/-- What the engines had accepted of the tasks of a launch that have left their slots completes (R103, R107). -/
def drainIdle (s : State) (id : Nat) : State :=
  (s.slots.filter (fun e => e.2.run == .idle && e.2.rid.launch == id)).foldl (fun t e => t.retireQueues e.1) s

/-- A message belongs to a launch, whose slots a test knows. -/
def msgOf (id : Nat) (mine : Nat → Bool) : Msg → Bool
  | .place p => p.launch == id
  | .queue sid _ _ _ | .result sid _ _ | .snap sid _ _ _ _ _ | .reg sid _ _ _ _ _ => mine sid
  | .leave _ r _ _ => r.launch == id
  | _ => false

/-- Everything of a launch leaves the machine: its slots stop, and nothing of it is saved (R436). -/
def stopLaunch (s : State) (id : Nat) : State :=
  let mine (sid : Nat) : Bool := (s.slotAt sid).rid.launch == id
  let s0 := (s.slots.filter (fun e => e.2.run != .idle && e.2.rid.launch == id)).foldl (fun t e => t.releaseSlot e.1) s
  let s1 := s0.drainIdle id
  { s1 with
    waiters := s1.waiters.filter (fun w => w.rid.launch != id)
    allocs := s1.allocs.filter (fun a => a.rid.launch != id)
    copies := s1.copies.filter (fun e => e.2.rid.launch != id)
    streams := s1.streams.filter (fun e => e.2.rid.launch != id)
    flight := s1.flight.filter (fun e => !msgOf id mine e.2) }

/-- The grant of a launch is freed. -/
def freeGrant (s : State) (l : Launch) : State :=
  l.grant.foldl (fun t p => if (t.clusterAt p).launch == l.id then t.updCluster p (fun c => freshCluster c none) else t) s

/-- Translations of a launch that has ended are dropped: another launch may bear its id. -/
def dropLaunchPages (s : State) (id : Nat) : State :=
  { s with
    cores := s.cores.map (fun c => (c.1, { c.2 with tlb := c.2.tlb.filter (fun e => e.launch != id) }))
    clusters := s.clusters.map (fun c => (c.1, { c.2 with tlb := c.2.tlb.filter (fun e => e.launch != id) }))
    walkers := s.walkers.map (fun w => (w.1, List.filter (fun x => x.1 != id) w.2)) }

/-- A queue that is being destroyed goes off when no launch of it is in dispatch or destroyed in dispatch (R427, R437). -/
def settleQueue (s : State) (q : Nat) : State :=
  if (s.queueAt q).state == 2 && !s.launches.any (fun x =>
      x.2.origin == .queue q && x.2.st != .ended && (inDispatch x.2 || x.2.destroyed)) then s.updQueue q queueOff else s

/-- Settle the queue of an origin. -/
def settleOrigin (s : State) : Origin → State
  | .queue q => s.settleQueue q
  | _ => s

/-- Flush commands that waited for a launch's end (R437). -/
def waitingFlushes (s : State) (l : Launch) : State :=
  l.flushes.foldl (fun t f => (t.releaseFlush l).completion (.queue f.2) f.1 l.id 7 l.placed 0) s

/-- A launch ends with a status: the grant and the domains are freed, the record is written (R436, R437, R429). A
pre-emption in progress is rejected (R444), and so is a resumption that waits. -/
def finishLaunch (s : State) (id status : Nat) : State :=
  let l := s.launchAt id
  let s1 := ((s.stopLaunch id).freeGrant l).dropLaunchPages id
  let s2 := s1.unpin (fun w => l.domains.contains w.dom)
  let s3 := s2.updLaunch id (fun l => { l with
    st := .ended, sent := none, domains := [], primary := [], backfill := [], reserved := none, preDone := none, saved := none
    stopped := [], recorded := [], resume := none, flushes := [], resolved := [] })
  let s4 := if spaceOf l.complete == 2 then s3.releaseFlush l else s3
  let s5 := s4.completion l.origin l.complete id status l.placed (if status == 0 then 0 else l.faulted)
  let s6 := match l.preDone with
    | some (a, _, o) => s5.completion o a id 3 0 0
    | none => s5
  let s7 := match l.resume with
    | some (a, o) => s6.completion o a id 3 0 0
    | none => s6
  (s7.waitingFlushes l).settleOrigin l.origin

◆ HOW TO COMPLETE THIS TASK
Set the material down exactly as written, starting at its first line. The line containing "is freed. -/" is the last one to include.

◆ ANSWER
/-- What the engines had accepted of the tasks of a launch that have left their slots completes (R103, R107). -/
def drainIdle (s : State) (id : Nat) : State :=
  (s.slots.filter (fun e => e.2.run == .idle && e.2.rid.launch == id)).foldl (fun t e => t.retireQueues e.1) s

/-- A message belongs to a launch, whose slots a test knows. -/
def msgOf (id : Nat) (mine : Nat → Bool) : Msg → Bool
  | .place p => p.launch == id
  | .queue sid _ _ _ | .result sid _ _ | .snap sid _ _ _ _ _ | .reg sid _ _ _ _ _ => mine sid
  | .leave _ r _ _ => r.launch == id
  | _ => false

/-- Everything of a launch leaves the machine: its slots stop, and nothing of it is saved (R436). -/
def stopLaunch (s : State) (id : Nat) : State :=
  let mine (sid : Nat) : Bool := (s.slotAt sid).rid.launch == id
  let s0 := (s.slots.filter (fun e => e.2.run != .idle && e.2.rid.launch == id)).foldl (fun t e => t.releaseSlot e.1) s
  let s1 := s0.drainIdle id
  { s1 with
    waiters := s1.waiters.filter (fun w => w.rid.launch != id)
    allocs := s1.allocs.filter (fun a => a.rid.launch != id)
    copies := s1.copies.filter (fun e => e.2.rid.launch != id)
    streams := s1.streams.filter (fun e => e.2.rid.launch != id)
    flight := s1.flight.filter (fun e => !msgOf id mine e.2) }

/-- The grant of a launch is freed. -/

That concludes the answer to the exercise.